The protest against the clinic in Aurora is spearheaded by Eric Scheidler, son of extremist Joseph Scheidler, head of the Pro-Life Action League, which last year sponsored a conference called "Contraception is Not the Answer." J. Scheidler's twisted thoughts were revealed in his statement that "contraception is more the root cause of abortion than anything." The recent Supreme Court decision that upheld the outlawing of a late-term abortion procedure reveals the notion that women are incapable of making decisions about our own bodies, stating that women who have abortions "regret their choices," and suffer from "severe depression and loss of esteem." In fact almost every barrier that the anti-abortion fanatics have created--parental consent laws, unnecessary waiting periods, mandatory scripts required of doctors that lie about the consequences of abortion, and the escalating attack on contraceptives--reveal the attitude that women are less than human, that their sexuality, especially young women's sexuality, must be controlled by others.

RIGHT'S DESIRE TO CONTROL

Implicit in the Right's struggle to outlaw abortion in all cases, is their desire to control and define what a woman is, or, at the very least, what she should be--including what she should think.
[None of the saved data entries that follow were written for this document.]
-- ==== Sys2Proof/Machine/Platform.lean ====
section
/-! DEFINITION. The local bus: address decode, error reports, and the hardware resets
(spec/64_cpcu_memctl_arb.md, spec/70_reset_and_hazards.md R1300 to R1306). -/

namespace Sys2Proof.Machine

/-! ## Free values -/

/-- The free value of slot `slot` of this step (00_scope.md R15; log 6). -/
def State.undef (s : State) (slot : Nat) : Word := Config.undef s.fresh slot

/-- Free values drawn before this point are used up. -/
def State.bump (s : State) : State := { s with fresh := s.fresh + 1 }

/-! ## Address decode (R1001) -/

/-- Number of DRAM leaves by DBCR bits 7:3, none for a reserved arrangement (R1010, R1012). -/
def dramLeaves (type : Nat) : Option Nat :=
  match type with
  | 0 => some 1
  | 1 => some 2
  | 2 | 3 => some 4
  | 4 | 6 => some 2
  | 5 | 7 => some 4
  | 8 => some 1
  | 9 => some 2
  | 11 => some 4
  | _ => none

/-- Total size of the DRAM in bytes, 0 when it is disabled or of a reserved type (R1010, R1012). -/
def MemCtl.dramTotal (m : MemCtl) : Nat :=
  if bit m.dbcr 0 then
    match dramLeaves (field m.dbcr 3 5) with
    | some n => n * (0x100000 * 4 ^ field m.dbcr 1 2)
    | none => 0
  else 0

/-- Size of a memory bank by its size field (R1004). -/
def bankSize (f : Nat) : Nat := if f < 8 then 0x10000 * 2 ^ f else 0x1000000

/-- Bus Master Enable: the ATU and the DMA channels may make PCI cycles (65_atu_mu.md R1143). -/
def State.busMaster (s : State) : Bool := s.atu.cmd.getLsbD 2

/-- Whether the ATU claims an outbound access (65_atu_mu.md R1120). -/
def Atu.claimsOut (a : Atu) (x : Word) : Bool :=
  a.cmd.getLsbD 2 && bit a.cr 1 &&
  ((decide (0x80000000 ≤ x.toNat) && decide (x.toNat ≤ 0x83FFFFFF)) ||
   (decide (0x90000000 ≤ x.toNat) && decide (x.toNat ≤ 0x9000FFFF)) ||
   (bit a.cr 8 && decide (0x2000 ≤ x.toNat) && decide (x.toNat ≤ 0x7FFFFFFF)))

/-- Who answers a local bus address (R1001). -/
inductive Target where
  /-- An outbound ATU window. -/
  | outbound
  /-- A byte array: the key of the addressed byte, and whether a write changes it (R1002). -/
  | memory (key : Nat) (writable : Bool)
  /-- Nobody: the bus monitor ends the access (R1030, R1031). -/
  | nobody
  deriving DecidableEq, Repr

/-- Whether an external device answers at an address (R1031). -/
def Board.answers (b : Board) (x : Word) : Bool :=
  !b.silent.any fun r => decide (r.1.toNat ≤ x.toNat) && decide (x.toNat ≤ r.2.toNat)

/-- Address decode of the local bus in its order of precedence (R1001). -/
def State.target (s : State) (x : Word) : Target :=
  let dram := (x - (s.mc.dbar &&& 0xFFF00000)).toNat
  let off0 := (x - (s.mc.mbbar0 &&& 0xFFFF0000)).toNat
  let off1 := (x - (s.mc.mbbar1 &&& 0xFFFF0000)).toNat
  if s.atu.claimsOut x then .outbound
  else if dram < s.mc.dramTotal then .memory (2 ^ 32 + dram) true
  else if bit s.mc.mbcr 0 && decide (off0 < bankSize (field s.mc.mbcr 4 4)) then
    .memory (2 * 2 ^ 32 + off0) (bit s.mc.mbcr 1 && !s.board.bank0Rom)
  else if bit s.mc.mbcr 16 && decide (off1 < bankSize (field s.mc.mbcr 20 4)) then
    .memory (3 * 2 ^ 32 + off1) (bit s.mc.mbcr 17 && !s.board.bank1Rom)
  else if s.board.answers x then .memory x.toNat true
  else .nobody

/-! ## Error reports (R1030) -/

/-- Whether an error status bit of some master is set (R1030, D40). -/
def State.errorPending (s : State) : Bool :=
  decide ((s.mc.lpisr ||| s.atu.isr ||| s.dma0.csr ||| s.dma1.csr) &&& 0x60 ≠ 0)

/-- `ReportError` (R1030): latch MEAR, set the master's status bit 5 (bus fault) or 6 (memory
fault). -/
def reportError (m : Master) (a : Word) (busFault : Bool) (s : State) : State :=
  let i := if busFault then 5 else 6
  let s := if s.errorPending then s else { s with mc := { s.mc with mear := wordAddr a } }
  match m with
  | .core => { s with mc := { s.mc with lpisr := setBit s.mc.lpisr i true } }
  | .atu => { s with atu := { s.atu with isr := setBit s.atu.isr i true } }
  | .dma0 => { s with dma0 := { s.dma0 with csr := setBit s.dma0.csr i true } }
  | .dma1 => { s with dma1 := { s.dma1 with csr := setBit s.dma1.csr i true } }

/-- The bus monitor ends an access (R1030): reported when BMER bit 0 is set. -/
def busTimeout (m : Master) (a : Word) (s : State) : State :=
  if bit s.mc.bmer 0 then reportError m a true s else s

/-! ## Hardware resets -/

/-- Reset of the core and of every unit on the local bus, but for the core and peripheral control
unit and for ISAR (R975 `LocalBusReset`; 70 R1300 b, R1304, R1306; 66 R1280). The registers of logs 7
and 8 get free values, the phase of a prescaler too; the data RAM is forgotten; other memory is kept
(D42). The model's choice (log 4): the core registers that R1304 calls undefined until R1310 gives them
a value are those of `State.reset`, here as there. The model's choice (log 7): the reserved bits of LMADRx and LMMRx and the bits of
DLMCON but its bit 1 are 0 (20_memory.md R186; 10_state.md R13 against 93 section 1). -/
def localBusReset (s : State) : State :=
  { State.reset with
    run := match s.run with
      | .once => .once
      | _ => .starting
    fresh := s.fresh + 1
    mem := Memory.dropBelow s.mem 0x400
    intc := { Intc.reset with
      pirsr := s.intc.pirsr, xint := s.intc.xint, nmiPin := s.intc.nmiPin
      ipnd := s.undef 0 &&& 0x30FF }
    timer0 := { Timer.reset with
      tcr := s.undef 1, trr := s.undef 2, phase := (s.undef 10).setWidth 3 }
    timer1 := { Timer.reset with
      tcr := s.undef 3, trr := s.undef 4, phase := (s.undef 11).setWidth 3 }
    bus := { State.reset.bus with
      lmadr0 := s.undef 5 &&& 0xFFFFF002, lmadr1 := s.undef 6 &&& 0xFFFFF002
      lmmr0 := s.undef 7 &&& 0xFFFFF000, lmmr1 := s.undef 8 &&& 0xFFFFF000 }
    mc := { MemCtl.reset with dbar := s.undef 9 &&& 0xFFF00000 }
    cpcu := { s.cpcu with coreReset := !s.board.rstMode }
    dreq := s.dreq
    i2c := { State.reset.i2c with isar := s.i2c.isar }
    tap := s.tap
    board := s.board
    schedule := s.schedule
    pciCount := s.pciCount
    pciLog := s.pciLog }

/-- P_RST# (70 R1300 a, R1302; 64 R975; 66 R1292): everything, with the pins sampled anew. The model's
choice (log 73): ISAR, which a reset does not set (66 R1280), is a free value where the reset ends the
undefined state after `runbist` (R1294); memory outside the chip and the TAP keep what they hold. -/
def pinReset (b : Board) (s : State) : State :=
  let isar := if s.run = .selfTest then s.undef 12 &&& 0x7F else s.i2c.isar
  let s := localBusReset { s with board := b, run := if b.once then .once else .starting }
  { s with
    intc := { s.intc with pirsr := 0 }
    i2c := { s.i2c with isar := isar }
    cpcu := { retry := b.rstMode && b.retry, coreReset := !b.rstMode, csr := 1 } }

end Sys2Proof.Machine
end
If they can command what we do with our own bodies, if they can force a woman to have a child she does not want or carry a fetus to term regardless of the hazard to her health, they are well on their way to carrying out their full agenda of imposing their fundamentalist, anti-human, pro-capitalist agenda. While the struggle for abortion rights may appear as an argument over when life begins, or women's "choice," in actuality it is a struggle about freedom and self-determination. That is the underlying meaning of the intensity of the struggles bringing religious and non-religious together against the Right in Aurora.

It isn't that those fighting for the right to abortion need to "broaden the current discourse," but to articulate just exactly what the right to control our own bodies--which is what abortion rights is about--means. If we can do that, then the implicit revolutionary nature of the struggle will become explicit.